==== WORKING DATA ====
/-- The message that follows a two-step one: Follow_Up or Pdelay_Resp_Follow_Up (R49). -/
def State.ptpFollow (s : State) (no : Nat) (o : PtpOut) : State :=
  let msg := o.msg
  let tx := s.txStamp no
  let seq := netAt msg 30 2
  if bAt msg 6 / 2 % 2 = 0 then s
  else match bAt msg 0 % 16 with
    | 0 => s.ptpQueue no (s.ptpMsg no 0x08 0 seq (bAt msg 33) (beBytes 8 (tx % 2 ^ 16)) (ptpTime tx))
    | 3 => s.ptpQueue no (s.ptpMsg no 0x0A 0 seq 0x7F (beBytes 8 (o.corr + tx % 2 ^ 16)) (ptpTime tx ++ slice msg 44 10))
    | _ => s

/-! ### Transmit selection (R297-R299; 04 R110, R111) -/

/-- Duration of a frame of `n` bytes through the FCS (R298). -/
def State.txTime (s : State) (lg p n : Nat) : Nat := ceilDiv ((n + 20) * 8) (portRate (s.get F.LNK_PORT_CFG_type lg p)) + 4

/-- The earliest launch, in ns from now, of an unreleased head of a queue with hold, of those whose launch lies before `own` where that
is the launch of a held head itself: of several held heads the earlier launch wins (R298). -/
def State.heldNext (s : State) (lg p : Nat) (own : Option Nat) : Option Nat :=
  (List.range 8).foldl (fun (b : Option Nat) q =>
    match s.flag F.LNK_LT_CFG_hold lg (8 * p + q), s.ltQueue lg p q with
    | true, f :: _ =>
      if f.released ∨ (own.map (fun t => decide (t ≤ f.launch))).getD false = true then b else
        let d := (f.launch + 2 ^ 64 - s.mtime) % 2 ^ 64
        some (match b with | none => d | some x => min x d)
    | _, _ => b) none

/-- May a frame of class `c` and `n` bytes through the FCS start now (R298, R301)? `own`: the launch time of a held head. -/
def State.maySend (s : State) (lg p c n : Nat) (own : Option Nat := none) : Bool :=
  let t := s.txTime lg p n
  s.gateAdmits lg p c t && ((s.heldNext lg p own).map (fun d => decide (t ≤ d))).getD true

/-- A frame starts: its bytes with the FCS leave, and the port is busy for its duration. -/
def State.transmit (s : State) (lg p : Nat) (f : List Byte) : State :=
  let t := s.txTime lg p (f.length + 4)
  let s := s.setPorts { s.ports with busy := s.ports.busy.put (portNo lg p) (s.upNs + t), active := s.ports.active.put (portNo lg p) (s.upNs + t) }
  s.emit (.frame lg p (f ++ fcsOf f))

/-- What a port may start. -/
inductive Choice where
  | ptp
  | launch (q : Nat)
  | copy (leg how legHow : Nat)
  deriving DecidableEq, Repr

/-- Does the PTP message at the head of a port go now? -/
def State.ptpReady (s : State) (lg p : Nat) : Bool :=
  match s.ports.ptp.getD (portNo lg p) [] with
  | o :: _ =>
    let n := (s.ptpFrame lg p o).1.length + 4
    decide (o.due ≤ s.nanos) && s.maySend lg p (s.get F.LNK_PORT_CFG_ptp_class lg p) n
  | [] => false

/-- The launch time of a queue's head where the queue holds (R298). -/
def State.heldLaunch (s : State) (lg p q : Nat) : Option Nat :=
  if s.flag F.LNK_LT_CFG_hold lg (8 * p + q) then (s.ltQueue lg p q).head?.map (·.launch) else none

/-- The launch-time head that goes now, from the highest queue down; of several held heads the earlier launch (R298). -/
def State.launchReady (s : State) (lg p : Nat) : Option Nat :=
  let ready := ((List.range 8).map (7 - ·)).filter (fun q =>
    match s.ltQueue lg p q with
    | f :: _ => f.released && s.maySend lg p q (max 60 f.len + 4) (s.heldLaunch lg p q)
    | [] => false)
  match ready with
  | [] => none
  | q :: rest =>
    if (s.heldLaunch lg p q).isNone then some q
    else some (rest.foldl (fun b x =>
      match s.heldLaunch lg p b, s.heldLaunch lg p x with
      | some tb, some tx => if tx < tb then x else b
      | _, _ => b) q)

/-- The legs of a class that wait at a port, in service order after the one served last. -/
def State.legsOf (s : State) (lg p c : Nat) : List Nat :=
  let mine := ((s.fwd.legQ.filter (fun e => e.1 / 2 ^ 20 == lg)).map (fun e => e.1 % 2 ^ 20)).filter (fun l =>
    let w2 := s.word (s.legAddr l + 32)
    fld w2 19 15 == p && fld w2 14 12 == c)
  let last := s.fwd.turn.getD (8 * portNo lg p + c) 262144
  mine.filter (fun l => decide (l > last)) ++ mine.filter (fun l => decide (l ≤ last))

/-- The eligibility of a leg's head and of its class for that frame (R110): class, leg, bytes without FCS. -/
def State.headState (s : State) (lg p c l : Nat) : Option (Nat × Nat × Nat) :=
  match s.legQueue lg l with
  | [] => none
  | x :: _ =>
    let n := s.copyLen x
    let m := charged n (s.get F.LNK_EGR_CTRL_overhead lg)
    let cir := s.legCfg l 3 127 100
    some ((s.classBucket lg p c).eligible (s.classRates lg (8 * p + c)).1 (s.classRates lg (8 * p + c)).2 m,
      (s.legBucket l).eligible cir (peakRate cir (s.legCfg l 3 99 72)) m, n)

/-- The leg a pass finds: class state `ch`, leg state `lh` (R111). -/
def State.passFinds (s : State) (lg p ch lh : Nat) : Option Choice :=
  ((List.range 8).map (7 - ·)).findSome? (fun c =>
    (s.legsOf lg p c).findSome? (fun l =>
      match s.headState lg p c l with
      | some (a, b, n) => if a = ch ∧ b = lh ∧ s.maySend lg p c (n + 4) then some (.copy l ch lh) else none
      | none => none))

/-- What an idle port starts (R298). -/
def State.choose (s : State) (lg p : Nat) : Option Choice :=
  if s.ptpReady lg p then some .ptp
  else match s.launchReady lg p with
    | some q => some (.launch q)
    | none => [(2, 2), (2, 1), (1, 2), (1, 1)].findSome? (fun e => s.passFinds lg p e.1 e.2)

/-- The PTP message at a port's head leaves. -/
def State.sendPtp (s : State) (lg p : Nat) : State :=
  let no := portNo lg p
  match s.ports.ptp.getD no [] with
  | [] => s
  | o :: rest =>
    let s := s.setPorts { s.ports with ptp := s.ports.ptp.put no rest }
    let (f, s) := s.ptpFrame lg p { o with msg := s.ptpStamped no o.rx o.msg }
    (s.ptpFollow no o).transmit lg p f

/-- The transmit timestamp of a launch-time frame that asks for it (R304; 02 R49): the PTP message it carries. -/
def State.stampLaunch (s : State) (lg p : Nat) (f : List Byte) : State :=
  let msg := if netAt f (etOffset f) 2 = 0x88F7 then f.drop (etOffset f + 2)
    else match parse f with
      | .fast r => f.drop r.pay
      | _ => f.drop (etOffset f + 2 + (if netAt f (etOffset f) 2 = 0x86DD then 48 else 28))
  s.pushPtp (portNo lg p) (s.txStamp (portNo lg p)) msg

/-- The launch-time head of a queue leaves, or is dropped where a tile fails (R304); answers whether it left. -/
def State.sendLaunch (s : State) (lg p q : Nat) : Bool × State :=
  match s.ltQueue lg p q with
  | [] => (false, s)
  | f :: rest =>
    let next (s : State) : State := State.settleHead lg p q (rest.length + 1) (s.setLt lg p q rest)
    match f.bytes with
    | some b => (true, (next s).transmit lg p (padFrame b))
    | none =>
      let (s, bad) := s.verifyBy (.lg lg) .other (ceilDiv f.len 512) f.addr
      if bad.isEmpty then
        let b := padFrame (s.rd f.addr f.len)
        let s := (next s).transmit lg p b
        let s := if f.ptpTs then s.stampLaunch lg p b else s
        (true, s.ltReturn lg f)
      else (false, ((next s).count F.LNK_TX_CNT_crc_fail 1 lg).ltReturn lg f)

/-- A leg's head copy leaves, or is dropped because it cannot be built; answers whether it left (R105, R110). -/
def State.sendCopy (s : State) (lg p l how legHow : Nat) : Bool × State :=
  match s.legQueue lg l with
  | [] => (false, s)
  | c :: rest =>
    let cls := fld (s.word (s.legAddr l + 32)) 14 12
    let n := charged (s.copyLen c) (s.get F.LNK_EGR_CTRL_overhead lg)
    let legB := (s.legBucket l).debit legHow n
    let clsB := (s.classBucket lg p cls).debit how n
    let s := State.ageHeads lg l rest.length (s.setLegQueue lg l rest)
    match s.buildCopy lg c with
    | (none, s) => (false, s.copyDone c.buf)
    | (some f, s) =>
      let s := (s.sentCopy c (f.length + 4)).setLegBucket l legB
      let s := s.setFwd { s.fwd with
        classB := s.fwd.classB.put (8 * portNo lg p + cls) clsB, turn := s.fwd.turn.put (8 * portNo lg p + cls) l }
      (true, s.transmit lg p f)

/-- A choice carried out; answers whether a frame started. -/
def State.carryOut (s : State) (lg p : Nat) : Choice → Bool × State
  | .ptp => (true, s.sendPtp lg p)
  | .launch q => s.sendLaunch lg p q
  | .copy l how legHow => s.sendCopy lg p l how legHow

/-- An idle port starts a frame: choices that turn out dropped are followed by the next (`n` bounds them). -/
def State.startFrame (lg p : Nat) : Nat → State → State
  | 0, s => s
  | n + 1, s =>
    match s.choose lg p with
    | none => s
    | some c =>
      let (sent, s) := s.carryOut lg p c
      if sent then s else State.startFrame lg p n s

/-- The frame of a port that is down which it would start is dropped instead; the queues keep their order (R299). -/
def State.dropDown (s : State) (lg p : Nat) : State :=
  let cnt (s : State) : State := s.count F.LNK_PORT_CNT1_tx_down 1 lg p
  match s.choose lg p with
  | none => s
  | some .ptp => cnt (s.setPorts { s.ports with ptp := s.ports.ptp.put (portNo lg p) (s.ports.ptp.getD (portNo lg p) []).tail })
  | some (.launch q) =>
    match s.ltQueue lg p q with
    | f :: rest => cnt (State.settleHead lg p q (rest.length + 1) ((s.setLt lg p q rest).ltReturn lg f))
    | [] => s
  | some (.copy l _ _) =>
    match s.legQueue lg l with
    | c :: rest => cnt (State.ageHeads lg l rest.length ((s.setLegQueue lg l rest).copyDone c.buf))
    | [] => s

/-- Frames that wait at a port, a bound for its choices. -/
def State.waitingAt (s : State) (lg : Nat) : Nat := s.queuedAt lg + s.ltCount lg + 2

/-- PORT_FRAME_START: a port that is idle and awake starts a frame; a gate event of this instant comes first (R298-R300, R305). -/
def State.portStart (s : State) (lg p : Nat) : State :=
  let no := portNo lg p
  if s.upNs < s.ports.busy.getD no 0 ∨ s.upNs < s.ports.wake.getD no 0 ∨ s.flag F.LNK_PORT_STAT_lpi_tx lg p then s
  else
    let s := s.gateEvent lg p
    if s.portUp lg p then State.startFrame lg p (s.waitingAt lg) s else s.dropDown lg p

/-! ### Energy-efficient idle (R305) -/

/-- Is LPI supported on a port's type (R305)? -/
def State.lpiType (s : State) (lg p : Nat) : Bool :=
  let phy := s.get F.LNK_PORT_CFG_phy lg p
  match s.get F.LNK_PORT_CFG_type lg p with
  | 0 => phy == 2
  | 1 => phy == 1 || phy == 2
  | 3 => s.get F.LNK_PORT_CFG_width lg p == 2 && (phy == 1 || phy == 2)
  | _ => false

/-- Does a gate open among the entries ahead within `w` ns, `bits` being the gates before them? -/
def opensAhead (w : Nat) : Nat → List (Nat × Nat × Bool) → Bool
  | _, [] => false
  | bits, (d, b, _) :: rest =>
    decide (d ≤ w) && ((List.range 8).any (fun c => b.testBit c && !bits.testBit c) || opensAhead w b rest)

/-- Does a scheduled event of a port fall within `w` ns (R305)? -/
def State.eventWithin (s : State) (lg p w : Nat) : Bool :=
  let gates := (s.gate lg p).en && opensAhead w (s.gatesNow lg p) (s.gatesAhead lg p)
  let heads := (List.range 8).any (fun q =>
    match s.ltQueue lg p q with
    | f :: _ => f.released || decide ((f.launch + 2 ^ 64 - s.mtime) % 2 ^ 64 ≤ w)
    | [] => false)
  let ptp := (s.ports.ptp.getD (portNo lg p) []).any (fun e => decide (e.due ≤ s.nanos + w)) ||
    (s.get F.MTB_PTP_PORT_role 0 (portNo lg p) == 1 && s.ptpSends (portNo lg p) &&
      decide (s.syncPeriod (portNo lg p) - s.nanos % s.syncPeriod (portNo lg p) ≤ w))
  gates || heads || ptp

/-- The span of R305: Tw_sys_tx + 1 us. -/
def State.wakeSpan (s : State) (lg p : Nat) : Nat := (s.get F.LNK_PORT_EEE_tw_tx_us lg p + 1) * 1000

/-- Does a leg frame wait at a port? -/
def State.legWaits (s : State) (lg p : Nat) : Bool := (List.range 8).any (fun c => !(s.legsOf lg p c).isEmpty)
====
## YOUR TASK
Identify how many lines in the entries above contain the word "ptpTime" and provide only that figure.

## RESPONSE
2